(INPUT MATERIAL)

-- ==== Sys2Proof/Laws/Bus.lean ====
section
/-!
SUPPORT. What a step can do, said once, and what each bus operation does.
-/

namespace Sys2Proof.Machine

/-- Everything a step can do (log 1). -/
theorem step_cases (s t : State) (h : step s = .next t) :
    (s.inflight = none ∧ s.inputs = [] ∧ t = s) ∨
    (∃ i rest, Serves s i rest ∧ t = serveInput i s) ∨
    (∃ f, s.inflight = some f ∧ (f.wait = 0 ∨ s.inputs = []) ∧
      ((∃ i, decode f.word = .command i ∧ exec i s = .next t) ∨
        (∃ why, decode f.word = .illegal why) ∧ t = raiseIllegal f.word s)) := by
  unfold step nextAction at h
  cases hf : s.inflight with
  | none =>
    cases hi : s.inputs with
    | nil => simp only [hf, hi] at h; cases h; exact .inl ⟨rfl, rfl, rfl⟩
    | cons i rest =>
      simp only [hf, hi] at h; cases h
      exact .inr (.inl ⟨i, rest, ⟨hi, by simp [hf]⟩, rfl⟩)
  | some f =>
    have hcomplete : (f.wait = 0 ∨ s.inputs = []) →
        (match decode f.word with
          | .command i => exec i s
          | .illegal _ => .next (raiseIllegal f.word s)) = .next t →
        ∃ g, some f = some g ∧ (g.wait = 0 ∨ s.inputs = []) ∧
          ((∃ i, decode g.word = .command i ∧ exec i s = .next t) ∨
            (∃ why, decode g.word = .illegal why) ∧ t = raiseIllegal g.word s) := by
      intro hd hm
      refine ⟨f, rfl, hd, ?_⟩
      cases hw : decode f.word with
      | command i => rw [hw] at hm; exact .inl ⟨i, rfl, hm⟩
      | illegal why => rw [hw] at hm; cases hm; exact .inr ⟨⟨why, rfl⟩, rfl⟩
    cases hi : s.inputs with
    | nil =>
      simp only [hf, hi] at h
      exact .inr (.inr (by simpa [hi] using hcomplete (.inr hi) h))
    | cons i rest =>
      simp only [hf, hi] at h
      by_cases hw : f.wait = 0
      · rw [if_pos hw] at h
        exact .inr (.inr (by simpa [hi] using hcomplete (.inl hw) h))
      · rw [if_neg hw] at h; cases h
        refine .inr (.inl ⟨i, rest, ⟨hi, ?_⟩, rfl⟩)
        intro g hg; rw [hf] at hg; cases hg; omega

/-- A state that serves an input serves it in the next step. -/
theorem step_serves (s : State) (i : Input) (rest : List Input) (h : Serves s i rest) : step s = .next (serveInput i s) := by
  obtain ⟨hi, hf⟩ := h
  unfold step nextAction
  cases hfl : s.inflight with
  | none => simp [hi]
  | some f =>
    have : ¬ f.wait = 0 := by have := hf f hfl; omega
    simp [hi, this]

/-- A command that is due completes in the next step. -/
theorem step_completes (s : State) (f : InFlight) (hf : s.inflight = some f) (hd : f.wait = 0 ∨ s.inputs = []) :
    step s = match decode f.word with
      | .command i => exec i s
      | .illegal _ => .next (raiseIllegal f.word s) := by
  unfold step nextAction
  cases hi : s.inputs with
  | nil => cases hd : decode f.word <;> simp [hf, hd]
  | cons i rest =>
    have hw : f.wait = 0 := by simpa [hi] using hd
    cases hd : decode f.word <;> simp [hf, hw, hd]

/-- Serving takes the first input. -/
theorem takeInput_serves (s : State) (i : Input) (rest : List Input) (h : Serves s i rest) : (takeInput s).inputs = rest := by
  simp [h.1]

/-- An idle block serves its first input, and nothing but that input is taken. -/
theorem takeInput_idle (s : State) (h : s.inflight = none) : takeInput s = { s with inputs := s.inputs.tail } := by
  simp [takeInput, h]

/-- The cases of a host read (R75, R78, R79). -/
theorem busRead_cases (off size : Nat) (s : State) :
    (target off size = none ∧ busRead off size s = reject (List.replicate size 0) s) ∨
    ∃ t, target off size = some t ∧
      ((s.busy = true ∧ readableWhileBusy t = false ∧ busRead off size s = drawn (respond (freeBytes s size) s)) ∨
        ((s.busy = false ∨ readableWhileBusy t = true) ∧ busRead off size s = respond (targetBytes size s t) s)) := by
  unfold busRead
  cases ht : target off size with
  | none => exact .inl ⟨rfl, rfl⟩
  | some t =>
    refine .inr ⟨t, rfl, ?_⟩
    cases hb : s.busy <;> cases hr : readableWhileBusy t <;> simp [hr]

/-- The cases of a host write (R76, R78, R79). -/
theorem busWrite_cases (off size : Nat) (v : Word) (s : State) :
    ((target off size = none ∨ ∃ t, target off size = some t ∧ writeRefused v s t = true) ∧
      busWrite off size v s = reject [] s) ∨
    ∃ t, target off size = some t ∧ writeRefused v s t = false ∧
      ((s.busy = true ∧ t ≠ .reg .ctrl ∧ busWrite off size v s = dropWrite s) ∨
        ((s.busy = false ∨ t = .reg .ctrl) ∧ busWrite off size v s = respond [] (writeTarget size v s t))) := by
  unfold busWrite
  cases ht : target off size with
  | none => exact .inl ⟨.inl rfl, rfl⟩
  | some t =>
    cases hr : writeRefused v s t with
    | true => exact .inl ⟨.inr ⟨t, rfl, hr⟩, by simp [hr]⟩
    | false =>
      refine .inr ⟨t, rfl, hr, ?_⟩
      cases hb : s.busy
      · exact .inr ⟨.inl rfl, by simp [hr]⟩
      · by_cases hc : t = .reg .ctrl
        · exact .inr ⟨.inr hc, by subst hc; simp [hr]⟩
        · exact .inl ⟨rfl, hc, by simp [hr, hc]⟩

/-- What an access reaches (R71, R77). -/
theorem target_cases (off size : Nat) (t : Target) (h : target off size = some t) :
    (∃ r, t = .reg r ∧ regAt off = some r ∧ size = 4) ∨
    (∃ a, t = .pageIn a ∧ off = a + 0x100 ∧ (size = 1 ∨ size = 2 ∨ size = 4) ∧ off % size = 0 ∧ a + size ≤ 56) ∨
    (∃ a, t = .buf a ∧ off = a + 0x1000 ∧ (size = 1 ∨ size = 2 ∨ size = 4) ∧ off % size = 0 ∧ a + size ≤ 2048) := by
  have hbases : pageInBase = 0x100 ∧ bufBase = 0x1000 ∧ Config.pageInBytes = 56 ∧ Config.bufBytes = 2048 :=
    ⟨rfl, rfl, rfl, rfl⟩
  unfold target at h
  split at h
  · next r hr =>
    split at h
    · next hs => cases h; exact .inl ⟨r, rfl, hr, hs⟩
    · cases h
  · split at h
    · next ha =>
      simp only [ramAligned, Bool.and_eq_true, Bool.or_eq_true, decide_eq_true_eq] at ha
      have hs : size = 1 ∨ size = 2 ∨ size = 4 := by omega
      split at h
      · next hp =>
        simp only [insideRam, Bool.and_eq_true, decide_eq_true_eq] at hp
        cases h; exact .inr (.inl ⟨_, rfl, by omega, hs, ha.2, by omega⟩)
      · split at h
        · next hp =>
          simp only [insideRam, Bool.and_eq_true, decide_eq_true_eq] at hp
          cases h; exact .inr (.inr ⟨_, rfl, by omega, hs, ha.2, by omega⟩)
        · cases h
    · cases h

end Sys2Proof.Machine
end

(End INPUT MATERIAL)

**ACTIVITY:** Search the listing above for the string "command" and return each line it appears on.

**ANSWER FOR THE TASK:**
      ((∃ i, decode f.word = .command i ∧ exec i s = .next t) ∨
          | .command i => exec i s
          ((∃ i, decode g.word = .command i ∧ exec i s = .next t) ∨
      | command i => rw [hw] at hm; exact .inl ⟨i, rfl, hm⟩
/-- A command that is due completes in the next step. -/
      | .command i => exec i s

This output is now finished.